(Beginning of Exercise materials)
-- ==== Sys2Proof/Machine/Channels.lean ====
section
/-! DEFINITION. The commands of a channel's comparators and timers (R52 to R58, R101 to R107) and of its counters (R62). -/
namespace Sys2Proof.Machine

open Host

/-- Set the deglitch output of one comparator. -/
def ChanX.setCmp (x : ChanX) (side : Side) (b : Bool) : ChanX :=
  match side with
  | .upper => { x with upperCmp := b }
  | .lower => { x with lowerCmp := b }

/-- Whether another cause of this very tick cut the channel while it was connected (R56, R57 item 1). -/
def State.cutNow (s : State) (c : Nat) : Bool := (s.chan c).cutAt == some (s.ctr (clOf c))

/-- A window exit of a channel that is not connected (Table 2-3): SETTLE goes back to RAMP, an ABSENT channel waits to enter window
again, any other keeps its state. -/
def State.exitUnjoined (s : State) (c : Nat) : State :=
  match (s.chan c).state with
  | .settle => ((s.markTick c).toState c .ramp (s.ctr (clOf c))).bump16 (chsWindowExits c)
  | _ => s

/-! ### The compare (R101, R104) -/

/-- A threshold code in nanovolts at the pin (R101): one step is 2.34375 mV. -/
def codeNv (code : Nat) : Int := (code * 2343750 : Nat)

/-- The comparator of a crossing is asserted at its deglitch output (R101, R104): the pin is beyond its threshold, and has been for DEGLITCH
times 10 ns without interruption. -/
def State.asserts (s : State) (c : Nat) (x : Crossing) : Bool :=
  decide (10 * s.act (chDeglitch c) ≤ x.held) &&
    match x.side with
    | .upper => decide (codeNv (s.act (chUpperCode c)) < x.pin)
    | .lower => decide (x.pin < codeNv (s.act (chLowerCode c)))

/-- An output that is asserted (upper, lower) clears at a pin voltage: by the hysteresis inside its threshold; between the two points it
keeps what it was (R101). -/
def State.clearsAt (s : State) (c : Nat) (outs : Bool × Bool) (pin : Int) : Bool :=
  let h := codeNv (s.act (chHysteresis c))
  (!outs.1 || decide (pin < codeNv (s.act (chUpperCode c)) - h)) && (!outs.2 || decide (codeNv (s.act (chLowerCode c)) + h < pin))

/-! ### The comparators (R53 to R58, R102) -/

/-- The outputs as they are while the clock of the cluster is lost. -/
def ChanX.lostOuts (x : ChanX) : Bool × Bool := x.lostCmp.getD (x.upperCmp, x.lowerCmp)

/-- A window exit of a channel of a cluster whose clock runs: nothing more than the flag when the channel was out of window already. -/
def State.windowExit (s : State) (c : Nat) (side : Side) : State :=
  let wasIn := s.inWindow c
  let joined := s.connected c || s.cutNow c
  let x := (s.chan c).setCmp side true
  let t := s.ctr (clOf c)
  let s := s.setChan c { x with exitAt := if wasIn then some t else x.exitAt,
                                upperAt := if side = .upper then some t else x.upperAt }
  let s := if side = .upper then s.noteCap (fun src d _ => src == 7 && d == c) t else s
  if !wasIn then s
  else if joined then s.trip c side
  else s.exitUnjoined c

/-- The deglitch output of one comparator asserts. While the clock of the cluster is lost nothing is stamped, no state changes, and the flags
stay (R59). -/
def State.exitAt (s : State) (c : Nat) (side : Side) : State :=
  if (s.cluster (clOf c)).clockLost then
    let x := s.chan c
    let o := x.lostOuts
    s.setChan c { x with lostCmp := some (o.1 || side == .upper, o.2 || side == .lower) }
  else (s.timersBy (s.stateOwner c)).windowExit c side

/-- WINDOW_EXIT (R53 to R58, R101, R102): a comparator finds the pin beyond its threshold, for the deglitch time. A channel that leaves window
trips when it is connected; an exit is judged under the configuration of its stamp (R19). -/
def execWindowExit (c : Fin 512) (x : Crossing) (s : State) : Outcome State Fault Refusal :=
  ok (s.swapIfDue.inBank (clOf c) (fun s => if s.kind c = 0 || !s.asserts c x then s else s.exitAt c x.side))

/-- A channel enters window (Table 2-3): ARMED goes to SETTLE with RAMP_SKIPPED, RAMP goes to SETTLE, and an ABSENT channel starts its settle
timer. A deadline reached in this tick wins (R57 item 6), so the state stays for it. -/
def State.windowEnter (s : State) (c : Nat) : State :=
  let t := s.ctr (clOf c)
  let x := s.chan c
  let s := s.setChan c { x with upperCmp := false, lowerCmp := false, lowerOff := if x.lowerCmp then some t else x.lowerOff }
  let s := if x.lowerCmp then s.noteCap (fun src d _ => src == 6 && d == c) t else s
  if s.kind c ≠ 1 then s
  else
    let late := decide (s.deadlineDue c ≤ t)
    let s := (s.markTick c).setChan c { (s.markTick c).chan c with settleAt := t }
    match (s.chan c).state with
    | .armed => if late then s else ((s.setChan c { s.chan c with rampSkip := true }).enterSettle c).gateTrip c
    | .ramp => if late then s else (s.enterSettle c).gateTrip c
    | _ => s

/-- Both deglitch outputs of a channel are clear at a pin voltage, of which one was asserted. -/
def State.enterAt (s : State) (c : Nat) (pin : Int) : State :=
  if (s.cluster (clOf c)).clockLost then
    if s.clearsAt c (s.chan c).lostOuts pin then s.setChan c { s.chan c with lostCmp := some (false, false) } else s
  else if s.inWindow c || !s.clearsAt c ((s.chan c).upperCmp, (s.chan c).lowerCmp) pin then s
  else (s.timersBy c).windowEnter c

/-- WINDOW_ENTER (R53, R101, Table 2-3): the comparators find the pin inside their thresholds by the hysteresis. -/
def execWindowEnter (x : Inside) (s : State) : Outcome State Fault Refusal :=
  ok (s.swapIfDue.inBank (clOf x.chan) (fun s => if s.kind x.chan = 0 then s else s.enterAt x.chan x.pin))

/-- SETTLE_TIME_EXPIRE (R53, R55): in window without interruption for SETTLE_TIME. -/
def execSettleTimeExpire (c : Fin 512) (s : State) : Outcome State Fault Refusal :=
  ok (s.swapIfDue.inBank (clOf c) (fun s => s.settleBy c (s.ctr (clOf c))))

/-- DEADLINE_EXPIRE (R55): the deadline timer of an ARMED, RAMP or SETTLE channel has reached DEADLINE. -/
def execDeadlineExpire (c : Fin 512) (s : State) : Outcome State Fault Refusal :=
  ok (s.swapIfDue.inBank (clOf c) (fun s => (s.settleBy c (s.ctr (clOf c))).deadlineBy c (s.ctr (clOf c))))

/-- The counters of Table 2-6 that CLEAR returns to their defaults: sub-indices 0x07 to 0x0D. -/
def State.clearCounts (s : State) (c : Nat) : State :=
  s.each [0x07, 0x08, 0x09, 0x0A, 0x0B, 0x0C, 0x0D] (fun s sub => s.setReg (rk 0x2400 c sub) (dflt (rk 0x2400 c sub)))

/-- CLEAR (R62, R63): OWNER and the PARTITION role of the channel's own partition. -/
def execClear (r : Role) (c : Fin 512) (v : Byte) (s : State) : Outcome State Fault Refusal :=
  ok (s.item r (ownerOr r (s.chPart c)) (v == 1) (fun s => (s.clearCounts c).answer 0))

end Sys2Proof.Machine
end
(End of Exercise materials)
◆ **Problem details**: Word for word, restate the lines of the listing above starting at the line with "else s.exitUnjoined c" and ending at the line with "let o := x.lostOuts", and nothing outside them.

◆ **Output of the task**:
  else s.exitUnjoined c

/-- The deglitch output of one comparator asserts. While the clock of the cluster is lost nothing is stamped, no state changes, and the flags
stay (R59). -/
def State.exitAt (s : State) (c : Nat) (side : Side) : State :=
  if (s.cluster (clOf c)).clockLost then
    let x := s.chan c
    let o := x.lostOuts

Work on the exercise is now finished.